* Records shown *
________
-- ==== Sys2Proof/Machine/Quant.lean ====
section
/-! DEFINITION. Quantisation (R222 to R226), the skive readers (R227), and the tree unit (R64 to R66, R228, R229). -/

namespace Sys2Proof.Machine

/-- Elements of a block and the number of blocks of an operation (R222). -/
def blockLen (n : Nat) : Nat := min 32 n
def blocksOf (n : Nat) : Nat := max 1 (n / 32)

/-- The element numbers of block j. -/
def blockIdx (n j : Nat) : List Nat := (List.range (blockLen n)).map (32 * j + ·)

/-- The values of a block's elements; one that is off counts as +0. -/
def blockVals (h : VHdr) (p : PWord) (f : Fmt) (v : VWord) (j : Nat) : List FVal :=
  (blockIdx (h.elems f) j).map (fun k => if enabled h p f.bits k then decodeF f (elemOf v f.bits k) else .fin false 0 0)

/-- The largest magnitude of some values; a NaN among them gives a NaN. -/
def amaxOf (l : List FVal) : FVal := l.foldl maxMag (.fin false 0 0)

/-- VAMAX (R223). -/
def execVamax (h : VHdr) (f : Fmt) (d a c : Spec) (s : State) : Host.Outcome State Fault Refusal :=
  let i := Instr.vamax h f d a c
  slotOp i (do
    let a ← srcV i h.slot a
    let c ← srcV i h.slot c
    let p ← predOf h
    vOut i h f.bits 4 d (fun k =>
      plain (fmaxPat f (elemOf c f.bits k) (roundNE f (amaxOf (blockVals h p f a (k / 32)))).1))) s

/-- The third-largest and the largest magnitude as the .ol form uses them (R224). -/
def olAmax (l : List FVal) : FVal :=
  let sorted := (l.map FVal.abs).mergeSort (fun a b => !a.lt b)
  if l.any FVal.isNaN then .nan
  else maxMag (sorted.getD 2 (.fin false 0 0)) ((sorted.getD 0 (.fin false 0 0)).scale (-6))

/-- The enabled values of a block. -/
def blockOn (h : VHdr) (p : PWord) (f : Fmt) (v : VWord) (j : Nat) : List FVal :=
  ((blockIdx (h.elems f) j).filter (fun k => enabled h p f.bits k)).map (fun k => decodeF f (elemOf v f.bits k))

/-- VSCL (R69, R224). -/
def execVscl (h : VHdr) (f : Fmt) (d a : Spec) (t : QTarget) (ol : Bool) (s : State) : Host.Outcome State Fault Refusal :=
  let i := Instr.vscl h f d a t ol
  slotOp i (do
    let a ← srcV i h.slot a
    let p ← predOf h
    let cs := (List.range (blocksOf (h.elems f))).map (fun j =>
      let l := blockOn h p f a j
      scaleCode t.bound (if ol then olAmax l else amaxOf l))
    dstWhole i h 3 d (BitVec.ofNat 1024 (packElems 8 (cs.map (·.1)))) (cs.foldl (fun fl c => fl ||| c.2) 0)) s

/-- One element quantised to a byte under a scale code (R225). -/
def quantByte (t : QTarget) (rm : Rounding) (draw : BitVec 32) (c : Nat) (on : Bool) (v : FVal) : Nat × Flags :=
  let fmt : Fmt := match t with | .e5m2 => .e5m2 | _ => .e4m3
  if c = 0xFF then (match t with | .s8 => plain 0 | _ => plain fmt.nanPat)
  else
    let q := if on then v.scale (-(e8Exp c)) else .fin false 0 0
    match t with
    | .s8 =>
      match q with
      | .nan => (0, flInvalid)
      | .inf neg => plain (wrapTo 8 (if neg then -127 else 127))
      | .fin n m e => plain (wrapTo 8 (clampInt (-127) 127 (roundInt rm draw n m e)))
    | _ => roundF fmt rm draw q

/-- A block quantised as O4 under a scale code (R50, R225): an element that is off is +0 and no candidate. -/
def quantO4 (rm : Rounding) (c : Nat) (xs : List (Bool × FVal × BitVec 32)) : List Byte × Flags :=
  if c = 0xFF then (List.replicate 18 0 ++ [0xFF, 0], flInvalid)
  else o4Pack rm c (xs.map (fun x => { q := if x.1 then x.2.1.scale (-(e8Exp c)) else .fin false 0 0, draw := if x.1 then x.2.2 else 0 }))

/-- VQNT (R225). -/
def execVqnt (h : VHdr) (f : Fmt) (d a b : Spec) (t : QTarget) (rm : Rounding) (s : State) :
    Host.Outcome State Fault Refusal :=
  let i := Instr.vqnt h f d a b t rm
  slotOp i (do
    let a ← srcV i h.slot a
    let b ← srcV i h.slot b
    let p ← predOf h
    let n := h.elems f
    let ds ← drawsFor rm ((List.range n).map (fun k => enabled h p f.bits k))
    let val (k : Nat) : FVal := decodeF f (elemOf a f.bits k)
    if t = .o4 then
      let bs := (List.range (n / 32)).map (fun j =>
        quantO4 rm (elemOf b 8 j) ((blockIdx n j).map (fun k => (enabled h p f.bits k, val k, ds.getD k 0))))
      dstWhole i h 4 d (BitVec.ofNat 1024 (bytesNat (bs.flatMap (·.1)))) (bs.foldl (fun fl x => fl ||| x.2) 0)
    else
      let rs := (List.range n).map (fun k => quantByte t rm (ds.getD k 0) (elemOf b 8 (k / 32)) (enabled h p f.bits k) (val k))
      let nanBlock := (List.range (blocksOf n)).any (fun j => elemOf b 8 j == 0xFF)
      dstWhole i h 4 d (BitVec.ofNat 1024 (packElems 8 (rs.map (·.1))))
        (rs.foldl (fun fl x => fl ||| x.2) (if nanBlock then flInvalid else 0))) s

/-- The exact value of packed element k under its scale, with the flags of its decode (R48, R226). -/
def dequantElem (t : QTarget) (a b : VWord) (k : Nat) : FVal × Flags :=
  let byteA (n : Nat) : Nat := elemOf a 8 n
  match t with
  | .o4 =>
    let blk := (List.range 20).map (fun n => BitVec.ofNat 8 (byteA (20 * (k / 32) + n)))
    match (o4Decode blk)[k % 32]? with
    | some e =>
      let (v, fl) := e.scaled (byteA (20 * (k / 32) + 18))
      (v, fl ||| (if e.marker then flInvalid else 0))
    | none => (.fin false 0 0, 0)
  | .s8 => (ofInt (intVal .s8 (byteA k)) 0).scaleE8 (elemOf b 8 (k / 32))
  | .e4m3 => (decodeF .e4m3 (byteA k)).scaleE8 (elemOf b 8 (k / 32))
  | .e5m2 => (decodeF .e5m2 (byteA k)).scaleE8 (elemOf b 8 (k / 32))

/-- VDQNT (R226). -/
def execVdqnt (h : VHdr) (f : Fmt) (d a b : Spec) (t : QTarget) (s : State) : Host.Outcome State Fault Refusal :=
  slotOp (.vdqnt h f d a b t) (vWhole2 (.vdqnt h f d a b t) h f.bits 4 d a b (fun a b k =>
    let (v, fl) := dequantElem t a b k
    let (r, fl2) := roundNE f v
    (r, fl ||| fl2))) s

-- Skive readers -------------------------------------------------------------------------------------------------

/-- A floating element moved: a NaN becomes the canonical one (R215). -/
def canonF (f : Fmt) (x : Nat) : Nat := if f.isFF && (decodeF f x).isNaN then f.nanPat else x

/-- VRELUB (R227). -/
def execVrelub (h : VHdr) (f : Fmt) (d b : Spec) (s : State) : Host.Outcome State Fault Refusal :=
  slotOp (.vrelub h f d b) (vWhole2 (.vrelub h f d b) h f.bits 2 d .kq b
    (fun q b k => plain (if bit q k then canonF f (elemOf b f.bits k) else 0))) s

/-- VMAXB (R227). -/
def execVmaxb (h : VHdr) (f : Fmt) (d b : Spec) (w : BitVec 4) (s : State) : Host.Outcome State Fault Refusal :=
  slotOp (.vmaxb h f d b w) (vWhole2 (.vmaxb h f d b w) h f.bits 3 d .kq b
    (fun q b k => plain (if bit q k then canonF f (elemOf b f.bits (k / (w.toNat + 1))) else 0))) s

/-- VMSKB (R227). -/
def execVmskb (h : VHdr) (f : Fmt) (d b : Spec) (s : State) : Host.Outcome State Fault Refusal :=
  slotOp (.vmskb h f d b) (vWhole2 (.vmskb h f d b) h f.bits 2 d .kq b
    (fun q b k => plain (if bit q k then canonF f (elemOf b f.bits k) else 0))) s

/-- VKFULL (R227). -/
def execVkfull (h : VHdr) (f : Fmt) (d : Spec) (s : State) : Host.Outcome State Fault Refusal :=
  slotOp (.vkfull h f d) (vMap1 (.vkfull h f d) h f.bits 2 d .kq plain) s

-- The tree unit -------------------------------------------------------------------------------------------------

/-- One level of the balanced tree: adjacent values combined, the lower on the left (R64). -/
def treeLevel {α : Type} (op : α → α → α) : List α → List α
  | x :: y :: r => op x y :: treeLevel op r
  | l => l

/-- The balanced tree over the levels that n bounds. -/
def treeReduce {α : Type} (op : α → α → α) (d : α) : Nat → List α → α
  | 0, l => l.headD d
  | n + 1, l => treeReduce op d n (treeLevel op l)

/-- The tree over 2^levels values; 10 levels cover every operation. -/
def treeOf {α : Type} (op : α → α → α) (d : α) (l : List α) : α := treeReduce op d 10 l

/-- The aligned blocks that cover lanes 0 to i, the largest first, as first lane and length (R66). -/
def scanBlocks : Nat → Nat → Nat → List (Nat × Nat)
  | 0, _, _ => []
  | b + 1, base, n => if 2 ^ b ≤ n then (base, 2 ^ b) :: scanBlocks b (base + 2 ^ b) (n - 2 ^ b) else scanBlocks b base n

/-- The prefix of lane i. -/
def scanPrefix {α : Type} (op : α → α → α) (d : α) (l : List α) (i : Nat) : α :=
  match (scanBlocks 11 0 (i + 1)).map (fun b => treeOf op d ((l.drop b.1).take b.2)) with
  | [] => d
  | x :: r => r.foldl op x

/-- The combination of the tree unit: a 64-bit pattern, the FP32 value in its low half for a floating format, and the
flags so far (R64, R228). -/
def treeOp (op : TreeOp) (f : Fmt) (x y : Nat × Flags) : Nat × Flags :=
  let fl := x.2 ||| y.2
  if f.isFA then
    match op with
    | .sum => let (r, g) := faddPat .f32 x.1 y.1; (r, fl ||| g)
    | .max => (fmaxPat .f32 x.1 y.1, fl)
    | _ => (fminPat .f32 x.1 y.1, fl)
  else
    match op with
    | .sum => ((x.1 + y.1) % 2 ^ 64, fl)
    | .max => (if f.isSigned then (if intVal .s64 x.1 < intVal .s64 y.1 then y.1 else x.1) else max x.1 y.1, fl)
    | .min => (if f.isSigned then (if intVal .s64 y.1 < intVal .s64 x.1 then y.1 else x.1) else min x.1 y.1, fl)
    | .and => (x.1 &&& y.1, fl)
    | .or => (x.1 ||| y.1, fl)
    | .xor => (x.1 ^^^ y.1, fl)

/-- The identity of an operator (R64). R64 says of `and` only "all ones" and no width, which shows where every lane is off: all
64 bits of the result, DESIGN CHOICE (log entry 75). -/
def treeIdentity (op : TreeOp) (f : Fmt) : Nat :=
  if f.isFA then
    match op with
    | .sum => 0x80000000
    | .max => 0xFF800000
    | _ => 0x7F800000
  else
    match op with
    | .sum | .or | .xor => 0
    | .max => wrapTo 64 (intMin f.isSigned f.bits)
    | .min => wrapTo 64 (intMax f.isSigned f.bits)
    | .and => 2 ^ 64 - 1

/-- A lane as the tree takes it: extended to 64 bits, or widened to FP32 (R64, R228). -/
def treeLane (f : Fmt) (x : Nat) : Nat :=
  if f.isFA then (roundNE .f32 (decodeF f x)).1 else wrapTo 64 (intVal f x)

/-- The lanes of an operation; an inactive lane gives the identity. -/
def treeLanes (h : VHdr) (p : PWord) (f : Fmt) (op : TreeOp) (v : VWord) : List (Nat × Flags) :=
  (List.range (h.elems f)).map (fun k =>
    plain (if enabled h p f.bits k then treeLane f (elemOf v f.bits k) else treeIdentity op f))

/-- The S-file destination of the tree unit (R228). -/
def dstTree (i : Instr) (sp : Spec) (v : Word) (flags : Flags) : Act Unit := do
  let c ← getMe
  match sp with
  | .reg n => emit i 9 (c.effS n v) flags
  | .rel n => emit i 9 (c.effS (relReg c.bs n) v) flags
  | _ => emit i 9 .flagsOnly flags

/-- VRED (R64, R65, R228). -/
def execVred (h : VHdr) (f : Fmt) (d a : Spec) (op : TreeOp) (s : State) : Host.Outcome State Fault Refusal :=
  let i := Instr.vred h f d a op
  slotOp i (do
    let a ← srcV i h.slot a
    let p ← predOf h
    let (r, fl) := treeOf (treeOp op f) (0, 0) (treeLanes h p f op a)
    dstTree i d (BitVec.ofNat 64 r) fl) s

/-- The element that a prefix gives (R229). -/
def scanElem (f : Fmt) (r : Nat × Flags) : Nat × Flags :=
  if f.isFA then let (x, fl) := roundNE f (decodeF .f32 r.1); (x, r.2 ||| fl) else (r.1 % 2 ^ f.bits, r.2)

/-- VSCAN (R66, R229): the flags are those of every prefix that is formed. -/
def execVscan (h : VHdr) (f : Fmt) (d a sd : Spec) (op : TreeOp) (s : State) : Host.Outcome State Fault Refusal :=
  let i := Instr.vscan h f d a sd op
  slotOp i (do
    let a ← srcV i h.slot a
    let p ← predOf h
    let lanes := treeLanes h p f op a
    let pre := (List.range (h.elems f)).map (scanPrefix (treeOp op f) (0, 0) lanes)
    let es := pre.map (scanElem f)
    let all := pre.foldl (fun fl r => fl ||| r.2) 0
    vOut i h f.bits 9 d (fun k => es.getD k (0, 0))
    dstTree i sd (BitVec.ofNat 64 ((pre.getLast?.getD (0, 0)).1)) all) s

end Sys2Proof.Machine
end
________
* Work order *
Determine how many lines in the listing above hold "blockVals". Give the number without any other words.

* Final answer *
2